> **Source data**:

·····

-- ==== Sys2Proof/Safety.lean ====
section
/-! DEFINITION. The terms claims are stated in: runs, the invariant of the machine, and the cipher's effect on a byte
stream as one function of the bytes. -/

namespace Sys2Proof.Machine

/-- `n` transitions one after another; it ends at the first fault or refusal. -/
def runSteps : Nat → State → Host.Outcome State Fault Refusal
  | 0, s => .next s
  | n + 1, s =>
    match step s with
    | .next t => runSteps n t
    | .fault f => .fault f
    | .refused r => .refused r

/-- The core is free to take a command: out of reset, not busy, not in the error state (30_encoding.md R101). -/
def State.idle (s : State) : Prop := s.rstN = true ∧ s.busy = false ∧ s.err = false

/-- The next transition is the core's turn, after which the host's events are `rest`: the host's next event gives it the
turn, or the host has no event pending (20_memory.md R86; assumption log 9). -/
abbrev State.coreNext (s : State) (rest : List HostEvent) : Prop :=
  (s.pending = [] ∧ rest = []) ∨ s.pending = .core :: rest

/-- The next transition is a reset: the host drives RST_N low, or writes the exact SRST word to CMD while RST_N is high
(70_reset_and_hazards.md R300). -/
def State.resets (s : State) : Prop :=
  (∃ rest, s.pending = .rstN false :: rest) ∨
  (s.rstN = true ∧ ∃ rest, s.pending = .wr 0x000#12 0x00000000000000FF#64 :: rest)

/-- `t` is `s` after a reset (10_state.md R55): control bits 0, data registers unwritten, no pending block, and the
host's side as it was (R51). -/
structure State.ResetFrom (s t : State) : Prop where
  status : t.busy = false ∧ t.kv0 = false ∧ t.kv1 = false ∧ t.schedValid = false ∧ t.err = false ∧
    t.errCode = .noError
  unwritten : ∀ r : Reg, r ≠ .cmd → r ≠ .status → t.written r = false
  stream : t.sDir = .enc ∧ t.sKMode = .pre ∧ t.sFinal = false ∧ t.sPend = false ∧ t.inPos = 0
  streams : t.input = s.input ∧ t.inPtr = s.inPtr ∧ t.inEnd = s.inEnd ∧ t.inFail = s.inFail ∧
    t.output = s.output ∧ t.outReady = s.outReady ∧ t.outFail = s.outFail
  outside : t.cfg = s.cfg ∧ t.rstN = s.rstN ∧ t.pending = s.pending ∧ t.reads = s.reads

/-- The relations between fields that every transition keeps (10_state.md R38, R41 to R44, R49; 43_stream_driver.md
R203, R209; 70_reset_and_hazards.md R300). -/
structure State.Inv (s : State) : Prop where
  /-- The host's read position lies in what it has supplied (20_memory.md R84). -/
  readPosition : s.inPtr ≤ s.input.length
  /-- ERRCODE is 0 exactly while ERR is 0 (60_exceptions.md R261). -/
  errorCode : s.err = true ↔ s.errCode ≠ .noError
  /-- SCHED_VALID = 1: both key words and RK are written and RK = expand(K0, K1) (10_state.md R38). -/
  schedule : s.schedValid = true →
    s.kv0 = true ∧ s.kv1 = true ∧ s.rkWritten = true ∧ s.rk = expand s.k0 s.k1
  /-- A stream runs only with a key, outside the error state and out of reset (R41, R201). -/
  running : s.busy = true → s.kv0 = true ∧ s.kv1 = true ∧ s.err = false ∧ s.rstN = true
  /-- A precomputed stream has its schedule (43_stream_driver.md R202). -/
  runningPre : s.busy = true → s.sKMode = .pre → s.schedValid = true
  /-- An output block is pending only inside a stream (60_exceptions.md R263). -/
  pendingBlock : s.sPend = true → s.busy = true
  /-- After a short chunk the core never reads again (43_stream_driver.md R209). -/
  noReadAfterShort : s.busy = true → s.sFinal = true → s.sPend = true
  /-- Chunk k covers input bytes 16k to 16k + 15 (20_memory.md R76). -/
  chunkAligned : s.busy = true → s.sFinal = false → s.inPos % 16 = 0
  /-- What a stream has consumed lies before the read position. -/
  consumed : s.busy = true → s.inPos ≤ s.inPtr
  /-- While RST_N is low the core stands as reset left it (70_reset_and_hazards.md R300). -/
  heldInReset : s.rstN = false →
    s.kv0 = false ∧ s.kv1 = false ∧ s.schedValid = false ∧ s.err = false ∧ s.busy = false

/-- The block transform a (DIR, KMODE) pair selects, as a function of the key (43_stream_driver.md R204). -/
def keyTransform (d : Dir) (k : KMode) (k0 k1 : Word) (b : Block) : Block :=
  match d, k with
  | .enc, .pre => enc (expand k0 k1) b
  | .dec, .pre => dec (expand k0 k1) b
  | .enc, .fus => encFused k0 k1 b
  | .dec, .fus => decFused k0 k1 b

/-- The stream command of a (DIR, KMODE) pair (30_encoding.md R103). -/
def streamInstr (d : Dir) (k : KMode) : Instr := decodeStr k d

/-- The output of one chunk of 1 to 16 bytes: zero-filled, transformed, laid out again (43_stream_driver.md R200). -/
def chunkOut (f : Block → Block) (bo : ByteOrder) (c : List Byte) : List Byte :=
  bytesOfBlock bo (f (blockOfChunk bo (zeroFill c)))

/-- The blocks of a byte sequence, each transformed on its own, at most `n` of them. -/
def ecbBlocks (f : Block → Block) (bo : ByteOrder) : Nat → List Byte → List Byte
  | 0, _ => []
  | n + 1, bs => if bs = [] then [] else chunkOut f bo (bs.take 16) ++ ecbBlocks f bo n (bs.drop 16)

/-- The whole byte sequence in independent-block (ECB) mode (00_scope.md R19, 43_stream_driver.md R200). There are no
more blocks than bytes. -/
def ecb (f : Block → Block) (bo : ByteOrder) (bs : List Byte) : List Byte := ecbBlocks f bo bs.length bs

end Sys2Proof.Machine
end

·····

Go to the line with "t.output = s.output" in the entries above and repeat every line from there through the line with "readPosition : s.inPtr ≤ s.input.length", exactly and with no other text.

> **Finished task**:
    t.output = s.output ∧ t.outReady = s.outReady ∧ t.outFail = s.outFail
  outside : t.cfg = s.cfg ∧ t.rstN = s.rstN ∧ t.pending = s.pending ∧ t.reads = s.reads

/-- The relations between fields that every transition keeps (10_state.md R38, R41 to R44, R49; 43_stream_driver.md
R203, R209; 70_reset_and_hazards.md R300). -/
structure State.Inv (s : State) : Prop where
  /-- The host's read position lies in what it has supplied (20_memory.md R84). -/
  readPosition : s.inPtr ≤ s.input.length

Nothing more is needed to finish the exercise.